1. 15

  2. 2

    That seems like such a terrible flaw that it’s hard to believe a commercial vendor would sell such parts. “Here’s a real-time clock which will only work for 20 years.”

    1. 8

      IIRC this was not a hardware failure, but a software one. NASA published an assessment a while back:

      Although the exact cause of the mission loss is not known with certainty, the spacecraft operations team at JPL and its major contractor uncovered a potential problem with computer time-tagging that could have led to loss of spacecraft attitude control. DI/EPOXI flight software includes a fault management function that reports and logs all onboard fault protection activities and events, such as declaring a symptom, declaring a fault, running a response, or the occurrence of a processor reset. The function computes an integer representation of spacecraft time in milliseconds by taking the spacecraft clock represented in seconds as a 64-bit floating point number, multiplying it by 10, and casting it back into a 32-bit unsigned (i.e., non-negative) integer. (“Floating point-to-integer conversion” is necessary in order to convert a decimal number issued by the clock into a binary value recognized by the computer.) The computation does not guard against an overflow condition where spacecraft time in milliseconds can no longer be fully represented within 32 bits. This occurred when the spacecraft clock reached 429,496,729.6 seconds, which corresponded to the date “DOY 223” (2013). At this point in time or beyond, the computation results in a floating point error that ultimately triggers a processor reset.

      There is some context here that’s worth keeping in mind.

      It seems surprising that this wasn’t caught during development or testing. Deep Impact was launched in 2004, and the spacecraft was developed starting around Y2K. At that time, this was a well-understood failure mode, so it would be included in testing plans, especially since such a failure had already been painfully observed in 1996, with an Ariane launch. Linters would also yell at you.

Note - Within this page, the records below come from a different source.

-- ==== Sys2Proof/Machine/Dispatch.lean ====
section
/-! DEFINITION. One arm for each command, in the order of the table. -/

namespace Sys2Proof.Machine
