-- ==== Sys2Proof/Certificates/Slice0/Obligations.lean ====
section
/-! DEFINITION. The statements: what the commands of the module do, family by family, and what holds of every step. -/

open Sys2Proof Sys2Proof.Machine

/-! ### Control operations (spec/07) -/

/-- NOP, SETL, SETH and ADDI (R227), and LSET, BR and BLOOP (R227, R228). -/
def Obligations.ArgumentsLoopsAndBranches : Prop :=
  (∀ (s : State) (c op : Nat), c < 64 → op < 2 ^ 32 → s.mayIssue c →
      let u := s.nextBundle c
      let d := bitsOf op 25 20
      let was := (u.cl c).seq.args.get d 0
      let put := fun (v : Word32) => u.updSeq c (fun q => { q with args := q.args.set d v })
      (bitsOf op 25 0 = 0 → exec (.nop c op) s = .next u)
        ∧ (bitsOf op 19 16 = 0 →
          exec (.setl c op) s = .next (put (was.extractLsb' 16 16 ++ BitVec.ofNat 16 op)))
        ∧ (bitsOf op 19 16 = 0 →
          exec (.seth c op) s = .next (put (BitVec.ofNat 16 op ++ was.extractLsb' 0 16)))
        ∧ exec (.addi c op) s = .next (put (was + (BitVec.ofNat 20 op).signExtend 32)))
    ∧ (∀ (s : State) (c op : Nat), c < 64 → op < 2 ^ 32 → s.mayIssue c →
      let u := s.nextBundle c
      let q := (u.cl c).seq
      let k := bitsOf op 25 23
      let n := q.lc.get k 0
      (bitOf op 22 = false → bitsOf op 21 20 = 0 →
          exec (.lset c op) s = .next (u.updSeq c (fun q => { q with lc := q.lc.set k (BitVec.ofNat 20 op) })))
        ∧ (bitOf op 22 = true → bitsOf op 21 6 = 0 →
          exec (.lset c op) s = .next (u.updSeq c (fun q =>
            { q with lc := q.lc.set k ((q.args.get (bitsOf op 5 0) 0).setWidth 20) })))
        ∧ (bitsOf op 25 12 = 0 → exec (.br c op) s = .next (u.updSeq c (fun q => { q with pc := BitVec.ofNat 12 op })))
        ∧ (bitsOf op 22 12 = 0 → 1 < n.toNat →
          exec (.bloop c op) s = .next (u.updSeq c (fun q => { q with lc := q.lc.set k (n - 1), pc := BitVec.ofNat 12 op })))
        ∧ (bitsOf op 22 12 = 0 → n.toNat ≤ 1 →
          exec (.bloop c op) s = .next (u.updSeq c (fun q => { q with lc := q.lc.set k 0 }))))

/-- WAITC, FLAGCLR, STEP and LDA (R224, R227): what they schedule, and for WAITC the c-cycle from which the next bundle may
issue. -/
def Obligations.TimedControl : Prop :=
  ∀ (s : State) (c op : Nat), c < 64 → op < 2 ^ 32 → s.mayIssue c →
    let u := s.nextBundle c
    let q := (u.cl c).seq
    let place := q.pcLast.toNat * 8
    let masks := (upTo 12).map (fun i => q.args.get (48 + i) 0)
    (bitsOf op 25 16 = 0 → ∃ t, exec (.waitc c op) s = .next t ∧ t = u.setCl c (t.cl c)
        ∧ (t.cl c).seq.next = q.cyc + 1 + op % 2 ^ 16 ∧ ((t.cl c).seq.wait = .none ↔ op % 2 ^ 16 = 0))
      ∧ (bitsOf op 25 20 = 0 → ∃ t, exec (.flagclr c op) s = .next t ∧ t = u.setCl c (t.cl c)
        ∧ (t.cl c).evs = (u.cl c).evs ++ [⟨q.cyc + 1, 0, 0, 0, place, .flagClr (op % 2 ^ 20)⟩])
      ∧ (bitsOf op 25 0 = 0 → (∀ b, b < 32 → (masks.filter (fun m => bitOf m.toNat b)).length ≤ 1) →
        ∃ t, exec (.step c op) s = .next t ∧ t = u.setCl c (t.cl c)
          ∧ (t.cl c).evs = (u.cl c).evs ++ [⟨q.cyc, 2, 0, 0, place, .masks masks⟩])
      ∧ (bitsOf op 19 17 = 0 → bitsOf op 22 20 = 0 → ∃ t, exec (.lda c op) s = .next t ∧ t = u.setCl c (t.cl c)
        ∧ (t.cl c).evs = (u.cl c).evs ++ [⟨q.cyc + 1, 1, (u.cl c).nextJob, 0, place, .rd 0 0 [op % 2 ^ 17]⟩,
            ⟨q.cyc + 2, 2, (u.cl c).nextJob, 0, place, .run 0⟩]
        ∧ (t.cl c).jobs.get (u.cl c).nextJob ⟨.mx, 0, 0, [], 0, ⟨[]⟩, [], none⟩
            = ⟨.lda, place, op, [], q.cyc, ⟨[]⟩, [], none⟩)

      However, Deep Impact’s primary mission ended in 2005, after it observed the Tempel 1 impact. Its mission was extended after 2005 more or less by chance, and there were no concrete plans to use it after 2005 at the time of its launch. NASA approved its use for additional missions because it still had manoeuvring fuel left, but its intended lifetime was basically around one year. It’s likely that longer-term use simply wasn’t planned for, so it never made its way into the software specs, or the testing documentation, or if it did, it was simply too low on the list of priorities to matter.

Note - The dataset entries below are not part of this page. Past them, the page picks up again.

-- ==== Sys2Proof/Laws/Exec.lean ====
section
/-! SUPPORT. What each well-formed command does: `exec` is the effect of its meaning. -/

namespace Sys2Proof.Machine

theorem answer_ok {ok : Bool} {t : State} (h : ok = true) : answer ok t = .next t := if_pos h

theorem answer_bad {ok : Bool} {t : State} (h : ok = false) : answer ok t = .refused .illFormed := by
  subst h
  rfl
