theorem doSlKa_sound {z v0 v1 v2 s3} (k3 : Sound z s3) : Sound z (doSlKa v0 v1 v2 s3) := by
  unfold doSlKa
  extract_lets +onlyGivenNames -merge x0 x1 x2 x3
  try clear_value x0 x1 x2 x3
  refine State.engine_sound ?_ ?_
  · exact k3
  · intro a0 b0
    extract_lets +onlyGivenNames x4
    have h5 : Sound z x4 := State.dueReady_sound b0
    try clear_value x4
    extract_lets +onlyGivenNames -merge x6 x7 x8 x9 x10
    try clear_value x6 x7 x8 x9 x10
    refine Sound.ite (fun _ => ?_) (fun _ => ?_)
    · exact State.stop_sound h5
    · extract_lets +onlyGivenNames -merge x11 x12
      try clear_value x11 x12
      extract_lets +onlyGivenNames -merge -underBinder x13
      have h14 : Sound z x13 := State.updSl_sound h5
      try clear_value x13
      split
      · next y15 y16 e =>
        have h17 : Sound z y16 := by
          refine Sound2.of e ?_
          exact State.launch_sound h14
        extract_lets +onlyGivenNames x18
        have h19 : Sound z x18 := State.updJob_sound h17
        try clear_value x18
        extract_lets +onlyGivenNames x20
        have h21 : Sound z x20 := by
          unfold x20
          refine State.each_sound ?_ ?_
          · exact h19
          · intro a0 a1 b0
            exact State.sched_sound b0
        try clear_value x20
        exact State.sched_sound (State.done_sound h21)

theorem doSlKu_sound {z v0 v1 v2 s3} (k3 : Sound z s3) : Sound z (doSlKu v0 v1 v2 s3) := by
  unfold doSlKu
  extract_lets +onlyGivenNames x0
  try clear_value x0
  refine State.engine_sound ?_ ?_
  · exact k3
  · intro a0 b0
    extract_lets +onlyGivenNames x1
    try clear_value x1
    split
    · next y2 y3 e =>
      have h4 : Sound z y3 := by
        refine Sound2.of e ?_
        exact State.launch_sound b0
      exact State.done_sound (State.sched_sound h4)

      This is one of the reasons why NASA’s own LL doc, and much of the analysis in the wider industry, focused not so much on the overflow aspect but on the common mode aspect. The overflow was embarrassing, of course, but neither much of a revelation, nor really a disaster: the probe had completed its original mission, then four other missions, and was neither doing anything nor specifically planned to do anything else when contact was lost (it had been targeted at an asteroid two years before but without concrete plans for a scientific mission). This particular bug was interesting because it was a kind of failure that could lock down a redundant system, and due to a bunch of historical reasons, we do have a history of, well, sucking at building long-running redundant systems (tl;dr for a long time we focused on designing redundant systems to survive transient events, and just didn’t spend enough time thinking about how to make redundant systems that run well the rest of the time).